▶ **ACTIVITY**
Output only how many lines below contain "takeFit".

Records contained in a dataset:

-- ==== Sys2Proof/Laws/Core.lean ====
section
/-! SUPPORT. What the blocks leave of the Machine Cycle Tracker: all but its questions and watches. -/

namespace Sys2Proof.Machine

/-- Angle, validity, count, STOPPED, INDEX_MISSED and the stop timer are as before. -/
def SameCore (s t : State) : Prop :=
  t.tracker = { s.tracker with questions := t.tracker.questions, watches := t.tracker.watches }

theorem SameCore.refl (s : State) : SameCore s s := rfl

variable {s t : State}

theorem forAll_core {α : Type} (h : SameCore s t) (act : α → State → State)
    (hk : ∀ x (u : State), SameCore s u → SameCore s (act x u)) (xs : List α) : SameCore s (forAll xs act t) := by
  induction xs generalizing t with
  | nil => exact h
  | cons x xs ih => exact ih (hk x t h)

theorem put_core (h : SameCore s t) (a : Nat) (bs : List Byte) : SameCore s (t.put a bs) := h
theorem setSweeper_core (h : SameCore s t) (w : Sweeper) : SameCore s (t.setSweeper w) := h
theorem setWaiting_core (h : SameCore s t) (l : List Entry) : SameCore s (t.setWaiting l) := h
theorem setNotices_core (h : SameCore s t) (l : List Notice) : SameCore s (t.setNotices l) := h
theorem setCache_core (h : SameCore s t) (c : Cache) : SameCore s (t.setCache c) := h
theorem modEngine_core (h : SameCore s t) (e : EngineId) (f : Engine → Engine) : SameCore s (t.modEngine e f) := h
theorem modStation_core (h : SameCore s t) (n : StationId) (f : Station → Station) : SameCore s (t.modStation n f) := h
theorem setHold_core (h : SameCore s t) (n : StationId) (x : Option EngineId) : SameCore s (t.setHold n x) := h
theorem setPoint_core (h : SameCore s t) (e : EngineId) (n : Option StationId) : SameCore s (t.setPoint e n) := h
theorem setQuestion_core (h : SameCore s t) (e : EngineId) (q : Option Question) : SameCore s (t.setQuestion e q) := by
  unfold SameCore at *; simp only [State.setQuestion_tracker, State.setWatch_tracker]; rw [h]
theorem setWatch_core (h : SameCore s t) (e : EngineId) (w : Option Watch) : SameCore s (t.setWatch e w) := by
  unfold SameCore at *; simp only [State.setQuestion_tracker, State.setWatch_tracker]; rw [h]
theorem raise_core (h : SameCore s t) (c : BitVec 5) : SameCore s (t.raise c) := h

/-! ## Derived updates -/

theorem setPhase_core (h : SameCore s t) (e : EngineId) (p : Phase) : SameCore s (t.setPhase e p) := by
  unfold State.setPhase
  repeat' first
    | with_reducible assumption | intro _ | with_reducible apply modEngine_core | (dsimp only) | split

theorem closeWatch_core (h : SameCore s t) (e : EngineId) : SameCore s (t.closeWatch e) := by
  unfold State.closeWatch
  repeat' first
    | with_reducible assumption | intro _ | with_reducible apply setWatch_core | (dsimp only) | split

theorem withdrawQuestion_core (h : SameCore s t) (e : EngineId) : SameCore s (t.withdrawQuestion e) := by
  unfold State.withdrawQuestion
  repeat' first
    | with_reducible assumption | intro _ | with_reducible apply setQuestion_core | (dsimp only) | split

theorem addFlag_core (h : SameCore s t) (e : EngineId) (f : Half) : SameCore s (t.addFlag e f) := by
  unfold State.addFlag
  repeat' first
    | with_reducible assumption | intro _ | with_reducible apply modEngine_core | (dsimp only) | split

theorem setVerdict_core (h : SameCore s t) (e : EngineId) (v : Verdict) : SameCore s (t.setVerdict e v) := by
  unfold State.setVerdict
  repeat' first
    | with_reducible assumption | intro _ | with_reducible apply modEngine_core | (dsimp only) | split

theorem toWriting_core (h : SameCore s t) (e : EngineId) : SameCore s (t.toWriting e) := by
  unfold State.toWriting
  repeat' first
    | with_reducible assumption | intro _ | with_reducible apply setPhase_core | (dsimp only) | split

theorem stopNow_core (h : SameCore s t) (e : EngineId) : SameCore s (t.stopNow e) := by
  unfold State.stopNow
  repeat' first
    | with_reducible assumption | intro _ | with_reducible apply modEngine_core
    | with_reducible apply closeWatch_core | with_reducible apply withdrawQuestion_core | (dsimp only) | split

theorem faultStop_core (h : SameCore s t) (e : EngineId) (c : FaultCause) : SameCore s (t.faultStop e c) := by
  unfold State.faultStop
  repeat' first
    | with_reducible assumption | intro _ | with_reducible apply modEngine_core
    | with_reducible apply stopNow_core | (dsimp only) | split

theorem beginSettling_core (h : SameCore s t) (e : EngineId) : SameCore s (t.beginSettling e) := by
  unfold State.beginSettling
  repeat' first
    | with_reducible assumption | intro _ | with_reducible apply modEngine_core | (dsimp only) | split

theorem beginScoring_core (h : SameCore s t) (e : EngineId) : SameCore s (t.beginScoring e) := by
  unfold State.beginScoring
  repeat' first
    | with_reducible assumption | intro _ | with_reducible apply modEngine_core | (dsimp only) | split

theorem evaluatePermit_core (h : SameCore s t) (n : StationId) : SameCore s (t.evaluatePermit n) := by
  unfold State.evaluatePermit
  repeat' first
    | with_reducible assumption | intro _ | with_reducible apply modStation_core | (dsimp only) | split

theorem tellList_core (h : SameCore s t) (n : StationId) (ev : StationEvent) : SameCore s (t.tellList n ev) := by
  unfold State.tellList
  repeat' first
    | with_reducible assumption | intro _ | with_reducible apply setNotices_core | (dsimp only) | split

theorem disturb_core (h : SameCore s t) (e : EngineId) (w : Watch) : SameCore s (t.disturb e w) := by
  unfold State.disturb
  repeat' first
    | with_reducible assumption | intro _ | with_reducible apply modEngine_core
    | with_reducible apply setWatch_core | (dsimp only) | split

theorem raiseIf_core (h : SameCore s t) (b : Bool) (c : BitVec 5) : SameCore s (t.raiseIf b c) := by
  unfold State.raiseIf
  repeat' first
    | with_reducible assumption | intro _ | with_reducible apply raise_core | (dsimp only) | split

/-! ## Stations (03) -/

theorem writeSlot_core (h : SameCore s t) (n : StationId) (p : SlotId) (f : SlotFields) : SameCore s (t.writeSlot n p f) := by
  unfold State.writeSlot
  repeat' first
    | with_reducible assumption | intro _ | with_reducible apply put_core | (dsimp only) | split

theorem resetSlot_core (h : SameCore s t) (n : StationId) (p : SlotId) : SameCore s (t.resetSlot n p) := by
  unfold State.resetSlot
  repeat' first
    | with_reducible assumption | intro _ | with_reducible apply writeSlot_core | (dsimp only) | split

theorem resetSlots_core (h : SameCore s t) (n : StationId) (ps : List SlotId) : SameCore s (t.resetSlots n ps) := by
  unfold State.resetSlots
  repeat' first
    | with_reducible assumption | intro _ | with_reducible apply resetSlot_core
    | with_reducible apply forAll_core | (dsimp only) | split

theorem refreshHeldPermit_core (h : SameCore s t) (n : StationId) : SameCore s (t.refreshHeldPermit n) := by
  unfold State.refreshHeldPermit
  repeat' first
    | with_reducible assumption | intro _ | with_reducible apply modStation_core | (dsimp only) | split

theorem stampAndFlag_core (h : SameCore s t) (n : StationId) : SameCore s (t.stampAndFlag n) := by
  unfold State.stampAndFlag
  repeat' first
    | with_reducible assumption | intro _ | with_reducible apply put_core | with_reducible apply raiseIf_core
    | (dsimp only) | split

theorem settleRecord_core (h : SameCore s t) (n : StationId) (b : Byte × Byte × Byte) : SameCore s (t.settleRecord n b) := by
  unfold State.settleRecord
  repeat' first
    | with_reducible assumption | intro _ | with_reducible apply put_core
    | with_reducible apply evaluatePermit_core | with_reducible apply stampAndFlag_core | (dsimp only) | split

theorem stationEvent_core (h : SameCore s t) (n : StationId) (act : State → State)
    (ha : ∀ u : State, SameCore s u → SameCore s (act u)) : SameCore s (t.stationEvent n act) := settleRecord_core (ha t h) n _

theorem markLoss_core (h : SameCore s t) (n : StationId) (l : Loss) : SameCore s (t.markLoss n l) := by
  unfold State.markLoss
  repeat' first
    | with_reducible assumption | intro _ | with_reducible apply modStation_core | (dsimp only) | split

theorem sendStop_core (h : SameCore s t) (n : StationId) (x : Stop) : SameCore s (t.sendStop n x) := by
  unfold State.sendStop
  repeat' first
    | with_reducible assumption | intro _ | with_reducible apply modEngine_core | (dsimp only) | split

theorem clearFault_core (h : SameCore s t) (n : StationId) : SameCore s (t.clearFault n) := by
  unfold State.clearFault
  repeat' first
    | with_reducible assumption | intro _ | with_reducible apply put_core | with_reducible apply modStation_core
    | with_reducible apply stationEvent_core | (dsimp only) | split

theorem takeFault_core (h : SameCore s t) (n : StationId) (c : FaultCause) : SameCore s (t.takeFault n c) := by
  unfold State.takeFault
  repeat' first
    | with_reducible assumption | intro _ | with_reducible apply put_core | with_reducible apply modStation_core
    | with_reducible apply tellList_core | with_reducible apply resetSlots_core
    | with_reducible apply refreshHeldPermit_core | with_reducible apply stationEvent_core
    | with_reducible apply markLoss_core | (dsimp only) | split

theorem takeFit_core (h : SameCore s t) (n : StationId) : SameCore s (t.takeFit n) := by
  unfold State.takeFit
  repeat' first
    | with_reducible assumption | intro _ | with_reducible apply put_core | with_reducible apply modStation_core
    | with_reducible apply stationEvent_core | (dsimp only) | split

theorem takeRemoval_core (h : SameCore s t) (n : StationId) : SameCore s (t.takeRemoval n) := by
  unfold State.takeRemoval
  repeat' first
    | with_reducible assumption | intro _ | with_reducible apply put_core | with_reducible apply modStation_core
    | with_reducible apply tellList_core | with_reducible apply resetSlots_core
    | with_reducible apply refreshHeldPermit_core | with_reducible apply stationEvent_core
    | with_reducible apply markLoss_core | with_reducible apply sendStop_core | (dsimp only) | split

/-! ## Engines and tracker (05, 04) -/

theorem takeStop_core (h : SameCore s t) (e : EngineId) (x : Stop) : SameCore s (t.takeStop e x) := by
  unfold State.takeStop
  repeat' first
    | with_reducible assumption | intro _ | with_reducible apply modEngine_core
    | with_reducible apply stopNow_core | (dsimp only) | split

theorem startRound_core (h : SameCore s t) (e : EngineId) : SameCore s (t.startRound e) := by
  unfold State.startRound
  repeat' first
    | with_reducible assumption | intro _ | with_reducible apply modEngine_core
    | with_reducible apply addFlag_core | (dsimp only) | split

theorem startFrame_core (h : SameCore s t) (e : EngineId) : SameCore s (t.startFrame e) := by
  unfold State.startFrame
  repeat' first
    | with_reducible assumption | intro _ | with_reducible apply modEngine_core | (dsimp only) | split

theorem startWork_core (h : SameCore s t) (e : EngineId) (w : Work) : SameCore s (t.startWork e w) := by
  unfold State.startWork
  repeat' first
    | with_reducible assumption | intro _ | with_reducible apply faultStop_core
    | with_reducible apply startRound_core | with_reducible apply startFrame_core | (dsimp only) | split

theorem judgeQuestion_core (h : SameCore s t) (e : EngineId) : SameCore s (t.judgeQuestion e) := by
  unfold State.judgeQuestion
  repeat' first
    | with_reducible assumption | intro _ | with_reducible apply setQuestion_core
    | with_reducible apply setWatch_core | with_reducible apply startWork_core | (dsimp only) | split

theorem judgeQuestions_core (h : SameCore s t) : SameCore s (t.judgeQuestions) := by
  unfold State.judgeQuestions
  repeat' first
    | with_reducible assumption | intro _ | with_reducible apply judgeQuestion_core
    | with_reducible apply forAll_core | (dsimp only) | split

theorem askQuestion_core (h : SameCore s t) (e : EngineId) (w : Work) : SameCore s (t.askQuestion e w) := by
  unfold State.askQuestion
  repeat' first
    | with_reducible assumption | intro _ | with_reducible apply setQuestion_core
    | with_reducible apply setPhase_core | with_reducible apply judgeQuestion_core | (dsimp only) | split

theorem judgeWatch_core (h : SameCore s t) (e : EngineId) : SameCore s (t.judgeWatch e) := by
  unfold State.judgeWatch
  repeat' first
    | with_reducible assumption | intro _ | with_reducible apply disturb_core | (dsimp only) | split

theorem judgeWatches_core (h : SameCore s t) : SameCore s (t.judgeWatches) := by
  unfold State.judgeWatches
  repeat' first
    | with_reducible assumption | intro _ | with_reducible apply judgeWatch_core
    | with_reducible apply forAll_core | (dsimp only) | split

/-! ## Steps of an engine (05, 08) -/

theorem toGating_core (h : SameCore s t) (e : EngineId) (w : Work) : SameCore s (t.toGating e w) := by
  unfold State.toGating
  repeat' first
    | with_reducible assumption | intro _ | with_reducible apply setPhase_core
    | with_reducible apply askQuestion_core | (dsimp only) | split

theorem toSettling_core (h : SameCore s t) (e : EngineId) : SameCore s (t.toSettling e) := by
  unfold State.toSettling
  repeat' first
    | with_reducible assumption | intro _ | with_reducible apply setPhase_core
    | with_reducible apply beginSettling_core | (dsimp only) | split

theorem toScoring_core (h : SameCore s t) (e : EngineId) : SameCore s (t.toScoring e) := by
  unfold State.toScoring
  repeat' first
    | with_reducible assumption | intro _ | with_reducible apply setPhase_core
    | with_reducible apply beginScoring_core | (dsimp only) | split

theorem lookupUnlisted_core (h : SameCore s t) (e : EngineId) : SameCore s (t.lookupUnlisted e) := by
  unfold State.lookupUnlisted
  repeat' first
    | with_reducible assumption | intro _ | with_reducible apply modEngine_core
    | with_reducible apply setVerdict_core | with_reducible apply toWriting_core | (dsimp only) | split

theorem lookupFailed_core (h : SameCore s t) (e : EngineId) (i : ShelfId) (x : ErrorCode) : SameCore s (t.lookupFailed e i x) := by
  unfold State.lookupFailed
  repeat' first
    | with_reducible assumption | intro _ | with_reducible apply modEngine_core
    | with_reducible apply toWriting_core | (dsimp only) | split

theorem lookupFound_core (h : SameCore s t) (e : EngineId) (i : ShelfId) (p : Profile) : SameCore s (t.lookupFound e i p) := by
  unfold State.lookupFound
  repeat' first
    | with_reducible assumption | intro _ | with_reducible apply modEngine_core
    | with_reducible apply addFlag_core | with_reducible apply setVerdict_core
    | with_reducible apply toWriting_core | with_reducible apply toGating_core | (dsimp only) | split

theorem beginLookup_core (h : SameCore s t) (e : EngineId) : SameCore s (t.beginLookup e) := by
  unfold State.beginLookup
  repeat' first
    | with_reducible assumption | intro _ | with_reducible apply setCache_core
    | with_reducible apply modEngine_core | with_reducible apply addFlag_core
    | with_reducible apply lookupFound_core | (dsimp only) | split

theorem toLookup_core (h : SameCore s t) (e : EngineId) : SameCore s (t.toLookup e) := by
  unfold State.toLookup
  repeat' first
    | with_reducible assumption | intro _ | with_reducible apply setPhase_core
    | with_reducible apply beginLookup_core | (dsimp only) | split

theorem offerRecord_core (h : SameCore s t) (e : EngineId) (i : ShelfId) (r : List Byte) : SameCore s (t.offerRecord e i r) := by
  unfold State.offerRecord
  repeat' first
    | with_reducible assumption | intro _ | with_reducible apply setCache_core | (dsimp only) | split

▶ **EXERCISE RESPONSE**
2